_TASK OBJECTIVE:_ The response must contain each line of the material that holds "chan".
═══ RECORDS FOR THIS EXERCISE ═══
/-- The opcode map of R158; `none` is an unassigned opcode (R159). -/
def entry (r : Raw) : Option Entry :=
  let h := hdrOf r
  let m := r.m
  let imm := r.ext.extractLsb' 0 32
  let i96 := r.len == 1
  let x64 := r.len == 2
  let a := srcOf r.a
  let b := srcOf r.b
  let c := srcOf r.c
  let d := regOf r.d
  let pd := dNum 8 r.d
  let td := dNum 32 r.d
  let bi : SrcI := if i96 then .imm imm else .reg b
  let ci : SrcI := if i96 then .imm imm else .reg c
  let kb : Kind := if i96 then .zero else .reg
  let ad : Addr := ⟨a, if i96 then some imm else none⟩
  let u := m.getLsbD 0
  let m1 := m.getLsbD 1
  let lo2 := m.extractLsb' 0 2
  let lo3 := m.extractLsb' 0 3
  let bar : Fin 8 := Fin.ofNat 8 lo3.toNat
  let fm := fmOf m
  let acc := accOf m
  let atm := atomOf m
  let vs := vsM m r.ext
  let mp := mpOf r.ext
  let bs := r.ext.getLsbD 48
  let vb : VsB := if bs then .scalar b else .tile (fNum 32 r.b)
  let nb := r.ext.getLsbD 49
  let ta := fNum 32 r.a
  let alu (mask : BitVec 9) (ok : Bool) (i : Instr) : Option Entry :=
    some { forms := [0, 1], a := .reg, b := kb, d := .reg, mask, ok, instr := i }
  let un (mask : BitVec 9) (ok : Bool) (i : Instr) : Option Entry :=
    some { a := .reg, d := .reg, mask, ok, instr := i }
  let cx (mask : BitVec 9) (i : Instr) : Option Entry :=
    some { a := .reg, b := .reg, d := .reg, mask, ok := rmOk m, instr := i }
  let atom (i : Instr) (u w64 : Bool) : Option Entry :=
    some { forms := [0, 1], a := .reg, b := .reg, d := .reg,
           mask := (0x1F8 : BitVec 9) ||| (if u then 2 else 0) ||| (if w64 then 4 else 0),
           ok := atomOk m, instr := i }
  let vec (i : Instr) : Option Entry :=
    some { forms := [2], a := .tile, b := if bs then .reg else .tile, d := .tile, mask := 0x1FF,
           ok := vsOk m r.ext 3 (!bs), instr := i }
  let moved (k : Kind) (kd : Kind) (i : Instr) : Option Entry := some { a := k, d := kd, instr := i }
  match r.op.toNat with
  | 0x000 => some { instr := .nop h }
  | 0x001 => some { forms := [1], instr := .bra h imm }
  | 0x002 => some { forms := [1], a := .reg, mask := 0x00F, ok := lo3 < 6,
                    instr := .brc h (condOf lo3) (m.getLsbD 3) a imm }
  | 0x003 => some { a := .reg, instr := .jmpi h a }
  | 0x004 => some { forms := [1], d := .reg, instr := .call h d imm }
  | 0x005 => some { a := .reg, instr := .ret h a }
  | 0x006 => some { instr := .reform h }
  | 0x007 => some { instr := .yield h }
  | 0x008 => some { instr := .exit h }
  | 0x009 => some { forms := [1], a := .vblock, d := if lo2 == 2 then .pred else .zero, mask := 3,
                    ok := lo2 != 3,
                    instr := .spawn h (match lo2.toNat with | 0 => .plain | 1 => .wait | _ => .try_ pd)
                      (Fin.ofNat 192 r.a.toNat) imm }
  | 0x00A => some { d := .pred, instr := .elect h pd }
  | 0x00B => some { a := .psrc, d := if lo2 == 3 then .reg else .pred, mask := 3,
                    instr := .vote h (match lo2.toNat with
                      | 0 => .all pd | 1 => .any pd | 2 => .eq pd | _ => .ballot d) (psOf r.a) }
  | 0x00C => alu 3 true (.shfl h (shflOf lo2) d a bi)
  | 0x00D => some { mask := 7, instr := .bar h bar }
  | 0x00E => some { mask := 0x1C0, ok := m.extractLsb' 6 3 != 7, instr := .phase h (scopeOf (m.extractLsb' 6 3)) }
  | 0x00F => some { a := .reg, d := .pred, mask := 7, instr := .emit h bar pd a }
  | 0x010 => some { instr := .region h }
  | 0x011 => some { forms := [1], instr := .tryOpen h imm }
  | 0x012 => some { mask := 1, instr := if u then .tcommitLane h else .tcommit h }
  | 0x013 => some { mask := 0x1FF, instr := if m.getLsbD 8 then .tabortLane h (m.extractLsb' 0 8)
                                            else .tabort h (m.extractLsb' 0 8) }
  | 0x014 => some { d := .reg, instr := .tstat h d }
  | 0x015 => some { d := .reg, mask := 0xF, ok := m.extractLsb' 0 4 < 10,
                    instr := .getid h (idOf (m.extractLsb' 0 4)) d }
  | 0x016 => some { mask := 0xFF, instr := .brk h (m.extractLsb' 0 8) }
  | 0x080 => alu 3 (!u || m1) (.iadd h m1 u d a bi)
  | 0x081 => alu 3 (!u || m1) (.isub h m1 u d a bi)
  | 0x082 => alu 0 true (.imul h d a bi)
  | 0x083 => alu 1 true (.imulh h u d a bi)
  | 0x084 => some { forms := [0, 1], a := .reg, b := .reg, c := kb, d := .reg, instr := .imad h d a b ci }
  | 0x085 => some { forms := [0, 2], a := .reg, b := if x64 then .zero else .reg, d := .reg, mask := 2,
                    instr := .iadd64 h m1 d a (if x64 then .imm r.ext else .reg b) }
  | 0x086 => some { a := .reg, b := .reg, d := .reg, mask := 3, instr := .imul64 h m1 u d a b }
  | 0x087 => alu 3 true (.idiv h m1 u d a bi)
  | 0x088 => alu 3 true (.irem h m1 u d a bi)
  | 0x089 => alu 1 true (.imin h u d a bi)
  | 0x08A => alu 1 true (.imax h u d a bi)
  | 0x08B => un 2 true (.iabs h m1 d a)
  | 0x08C => alu 0 true (.and h d a bi)
  | 0x08D => alu 0 true (.or h d a bi)
  | 0x08E => alu 0 true (.xor h d a bi)
  | 0x08F => alu 0 true (.andn h d a bi)
  | 0x090 => alu 0 true (.shl h d a bi)
  | 0x091 => alu 0 true (.shr h d a bi)
  | 0x092 => alu 0 true (.sar h d a bi)
  | 0x093 => alu 0 true (.rotl h d a bi)
  | 0x094 => alu 1 true (.bfx h u d a bi)
  | 0x095 => some { forms := [0, 1], a := .reg, b := .reg, c := kb, d := .reg, instr := .bfi h d a b ci }
  | 0x096 => un 0 true (.popc h d a)
  | 0x097 => un 0 true (.clz h d a)
  | 0x098 => some { forms := [0, 1], a := .reg, b := kb, d := .pred, mask := 0xF,
                    ok := m.extractLsb' 1 3 < 6, instr := .iset h (condOf (m.extractLsb' 1 3)) u pd a bi }
  | 0x099 => some { forms := [0, 1], a := .reg, b := kb, c := .psrc, d := .reg,
                    instr := .sel h d (psOf r.c) a bi }
  | 0x09A => un 0 true (.mov h d a)
  | 0x09B => some { forms := [1, 2], d := .reg, instr := .movi h d (if x64 then .i64 r.ext else .i32 imm) }
  | 0x09C => some { forms := [0, 1, 2], a := .reg, b := kb, d := .reg, mask := 0xF,
                    instr := .lea h (m.getLsbD 3) bar d a
                      (if i96 then .imm imm else if x64 then .wide b r.ext else .reg b) }
  | 0x100 => alu 0x1BF (rmOk m) (.fadd h fm d a bi)
  | 0x101 => alu 0x1BF (rmOk m) (.fsub h fm d a bi)
  | 0x102 => alu 0x1BF (rmOk m) (.fmul h fm d a bi)
  | 0x103 => some { forms := [0, 1], a := .reg, b := .reg, c := kb, d := .reg, mask := 0x1FF,
                    ok := rmOk m, instr := .ffma h fm d a b ci }
  | 0x104 => alu 0x1B7 (rmOk m) (.fmin h fm d a bi)
  | 0x105 => alu 0x1B7 (rmOk m) (.fmax h fm d a bi)
  | 0x106 => some { forms := [0, 1], a := .reg, b := kb, d := .pred, mask := 0x3F,
                    ok := rmOk m && m.extractLsb' 3 3 != 7,
                    instr := .fset h (condOf (m.extractLsb' 3 3)) (rmOf lo3) pd a bi }
  | 0x107 => un 0 true (.fcls h d a)
  | 0x108 => un 0x12F (rmOk m) (.frnd h fm d a)
  | 0x109 => alu 0x12F (rmOk m) (.fscale h fm d a bi)
  | 0x10A => un 0x1FF (rmOk m && 1 ≤ m.extractLsb' 4 4 && m.extractLsb' 4 4 ≤ 8 &&
                       (!m.getLsbD 3 || m.extractLsb' 4 4 == 4) &&
                       (!m.getLsbD 8 || lo3 == 0))
               (.fcvt h (m.getLsbD 8) (elemOf (m.extractLsb' 4 4)) (m.getLsbD 3) (rmOf lo3) d a)
  | 0x10B => un 0x1FF (rmOk m && m.extractLsb' 6 2 != 3 && m.extractLsb' 3 3 != 3 && m.extractLsb' 3 3 != 7)
               (.icvt h (m.getLsbD 8) (ftOf (m.extractLsb' 6 2)) (itOf (m.extractLsb' 3 3)) (rmOf lo3) d a)
  | 0x10C => some { a := .reg, b := .reg, c := .reg, d := .reg, mask := 0x1CF, ok := rmOk m,
                    instr := .hfma2 h fm d a b c }
  | 0x10D => cx 0x18F (.hadd2 h fm d a b)
  | 0x10E => cx 0x18F (.hmul2 h fm d a b)
  | 0x10F => some { a := .reg, b := .reg, c := .reg, d := .reg, mask := 0x1CF, ok := rmOk m,
                    instr := .bfma2 h fm d a b c }
  | 0x110 => cx 0x1B7 (.cadd h fm d a b)
  | 0x111 => cx 0x1B7 (.csub h fm d a b)
  | 0x112 => cx 0x1B7 (.cmul h fm d a b)
  | 0x113 => some { a := .reg, b := .reg, c := .reg, d := .reg, mask := 0x1F7, ok := rmOk m,
                    instr := .cfma h fm d a b c }
  | 0x114 => un 0x027 (rmOk m) (.cmag2 h fm d a)
  | 0x115 => alu 0x1A7 (rmOk m) (.cscale h fm d a bi)
  | 0x180 => some { forms := [0, 1], a := .reg, d := .reg, mask := 0x1FF, ok := accOk false false m,
                    instr := .ld h acc d ad }
  | 0x181 => some { forms := [0, 1], a := .reg, b := .reg, mask := 0x1FF, ok := accOk true false m,
                    instr := .st h acc ad b }
  | 0x182 => some { forms := [0, 1], a := .reg, d := .reg, mask := 0x1CF, ok := accOk false false m,
                    instr := .lds h acc d ad }
  | 0x183 => some { forms := [0, 1], a := .reg, b := .reg, mask := 0x1CF, ok := accOk true false m,
                    instr := .sts h acc ad b }
  | 0x184 => some { forms := [0, 1], a := .reg, d := .reg, mask := 7, ok := lo3 == 4, instr := .ldw h d ad }
  | 0x185 => some { forms := [0, 1], a := .reg, b := .reg, mask := 7, ok := lo3 == 4, instr := .stw h ad b }
  | 0x186 => some { forms := [0, 1], a := .reg, d := .reg, mask := 0x1F7, ok := accOk false true m,
                    instr := .lda h acc d ad }
  | 0x187 => some { forms := [0, 1], a := .reg, b := .reg, mask := 0x1F7, ok := accOk true true m,
                    instr := .stl h acc ad b }
  | 0x188 => atom (.atomAdd h atm d ad b) false true
  | 0x189 => atom (.atomMin h atm d ad b) true true
  | 0x18A => atom (.atomMax h atm d ad b) true true
  | 0x18B => atom (.atomAnd h atm d ad b) false true
  | 0x18C => atom (.atomOr h atm d ad b) false true
  | 0x18D => atom (.atomXor h atm d ad b) false true
  | 0x18E => atom (.atomXchg h atm d ad b) false true
  | 0x18F => atom (.atomFadd h atm d ad b) false false
  | 0x190 => some { forms := [0, 1], a := .reg, b := .reg, c := .reg, d := .reg, mask := 0x1FC,
                    ok := atomOk m, instr := .acas h atm d ad b c }
  | 0x191 => some { mask := 0x1C0, ok := m.extractLsb' 6 3 != 7, instr := .fence h (scopeOf (m.extractLsb' 6 3)) }
  | 0x192 => some { a := .reg, b := .reg, d := .tile, instr := .mcast h td a b }
  | 0x193 => some { forms := [0, 1], a := .reg, mask := 0x030, ok := m.extractLsb' 4 2 != 3,
                    instr := .pref h (hintOf (m.extractLsb' 4 2)) ad }
  | 0x200 => some { forms := [0, 2], a := if x64 then .zero else .spair, d := .tile,
                    instr := .tdecl h td (if x64 then .imm r.ext else .reg a) }
  | 0x201 => some { d := .tile, instr := .tarm h td }
  | 0x202 => some { forms := [0, 1], a := .reg, b := .reg, d := .tile, mask := 0x1F8, ok := cpyOk m,
                    instr := .cpyin h (cpyOf m) td ad b }
  | 0x203 => some { forms := [0, 1], a := .reg, b := .reg, d := .tile, mask := 0x1F9, ok := cpyOk m,
                    instr := .cpyout h u (cpyOf m) td ad b }
  | 0x204 => some { a := .tile, d := .reg, instr := .tstate h d ta }
  | 0x205 => some { d := .tile, instr := .tfree h td }
  | 0x206 => some { d := .tile, mask := 3, instr := .rrot h m1 u td }
  | 0x207 => some { a := .ring, b := if u then .reg else .tile, mask := 1,
                    instr := .rpush h (fNum 8 r.a) (if u then .reg b else .tile (fNum 32 r.b)) }
  | 0x208 => some { a := .ring, d := .reg, instr := .rpop h d (fNum 8 r.a) }
  | 0x209 => moved .spair .tile (.movTshFromS h td a)
  | 0x20A => moved .tile .spair (.movSFromTsh h d ta)
  | 0x20B => moved .vpair .chan (.movQFromV h (dNum 4 r.d) a)
  | 0x20C => moved .chan .vpair (.movVFromQ h d (fNum 4 r.a))
  | 0x280 => some { forms := [2], ok := mpOk false true r.ext, instr := .mlw h mp }
  | 0x281 => some { forms := [2], ok := mpOk true true r.ext, instr := .mma h mp }
  | 0x282 => some { forms := [2], ok := mpOk true false r.ext, instr := .mq h mp }
  | 0x288 => vec (.vadd h vs nb td ta vb)
  | 0x289 => vec (.vsub h vs nb td ta vb)
  | 0x28A => vec (.vmul h vs nb td ta vb)
  | 0x28B => vec (.vfma h vs nb td ta vb)
  | 0x28C => vec (.vmax h vs nb td ta vb)
  | 0x28D => vec (.vmin h vs nb td ta vb)
  | 0x28E => some { forms := [2], a := .tile, d := .tile, mask := 0x1FF,
                    ok := vsOk m r.ext 0xC false && r.ext.extractLsb' 50 2 != 3,
                    instr := .vred h vs (ropOf (r.ext.extractLsb' 50 2)) td ta }
  | 0x28F => some { forms := [2], a := .tile, d := .tile, mask := 0x1FF, ok := vsOk m r.ext 0x10 false,
                    instr := .vcvt h vs (r.ext.getLsbD 52) td ta }
  | 0x290 => some { forms := [2], a := .tile, b := .tile, d := .tile, mask := 0x1FF,
                    ok := vsOk m r.ext 0x10 true,
                    instr := .vqnt h vs (r.ext.getLsbD 52) td ta (fNum 32 r.b) }
  | 0x291 => some { forms := [2], a := .tile, b := .tile, d := .tile, mask := 0x1FF, ok := vsOk m r.ext 0 true,
                    instr := .vdeq h vs td ta (fNum 32 r.b) }
  | 0x292 => some { forms := [2], a := .tile, d := .tile, mask := 0x1FF,
                    ok := vsOk m r.ext 0 false && lo3 == 0, instr := .vcpy h vs td ta }
  | 0x298 => some { a := .reg, b := .reg, d := .reg, mask := 1, instr := .voxin h u d a b }
  | 0x299 => some { a := .reg, b := if m.getLsbD 2 then .zero else .reg,
                    d := if m.getLsbD 2 then .tile else .zero, mask := 7,
                    instr := .bevpool h m1 u (if m.getLsbD 2 then .tile td else .mem b) a }
  | 0x300 => un 9 true (if u then .traceNew h (m.getLsbD 3) d a else .trace h (m.getLsbD 3) d a)
  | 0x301 => un 0 true (.tnext h d a)
  | 0x302 => un 1 true (.thit h u d a)
  | 0x303 => some { a := .reg, b := .reg, c := .reg, d := .reg, instr := .spawnray h d a b c }
  | 0x304 => some { a := .reg, b := .reg, d := .reg, instr := .boxin h d a b }
  | 0x305 => some { a := .reg, b := .reg, c := .reg, d := .reg, mask := 1, instr := .edge h u d a b c }
  | 0x306 => some { a := .reg, b := .reg, d := .reg, instr := .snap h d a b }
  | 0x307 => some { a := if lo2 == 0 then .reg else .zero, b := if lo2 == 0 then .reg else .zero,
                    d := .reg, mask := 3, ok := lo2 != 3,
                    instr := match lo2.toNat with
                      | 0 => .bin h d a b | 1 => .binClose h d | _ => .binReset h d }
  | 0x308 => un 0 true (.visres h d a)
  | 0x309 => un 0 true (.pidld h d a)
  | 0x30A => some { a := .reg, b := .reg, d := .reg, instr := .anim h d a b }
  | 0x380 => some { d := .reg, instr := .rdclk h d }
  | 0x381 => some { d := .reg, instr := .rdtmr h d }
  | 0x382 => some { forms := [0, 1], a := kb, ok := !i96 || imm.extractLsb' 16 16 == 0,
                    instr := .stamp h (if i96 then .imm imm else .reg a) }
  | 0x383 => some { forms := [0, 1], ok := !i96 || imm.extractLsb' 8 24 == 0,
                    instr := .trap h (if i96 then some (imm.extractLsb' 0 8) else none) }
  | 0x384 => some { forms := [1], d := .reg, instr := .mfs h d imm }
  | 0x385 => some { forms := [1], a := .reg, instr := .mts h imm a }
  | 0x3C0 => some { instr := .eret h }
  | 0x3C1 => some { mask := 0x1C0, ok := m.extractLsb' 6 3 != 7, instr := .fenceMap h (scopeOf (m.extractLsb' 6 3)) }
  | 0x3C2 => some { instr := .mapsync h }
  | 0x3C3 => un 0 true (.ctxsave h d a)
  | 0x3C4 => un 0 true (.ctxload h d a)
  | 0x3C5 => un 0 true (.preempt h d a)
  | 0x3C6 => some { forms := [0, 1], a := kb, ok := !i96 || leaveWordOk imm,
                    instr := .leave h (if i96 then .imm imm else .reg a) }
  | 0x3C7 => some { a := .reg, b := .reg, d := .reg, instr := .setkey h d a b }
  | _ => none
═══
_SOLUTION:_
  | 0x20B => moved .vpair .chan (.movQFromV h (dNum 4 r.d) a)
  | 0x20C => moved .chan .vpair (.movVFromQ h d (fNum 4 r.a))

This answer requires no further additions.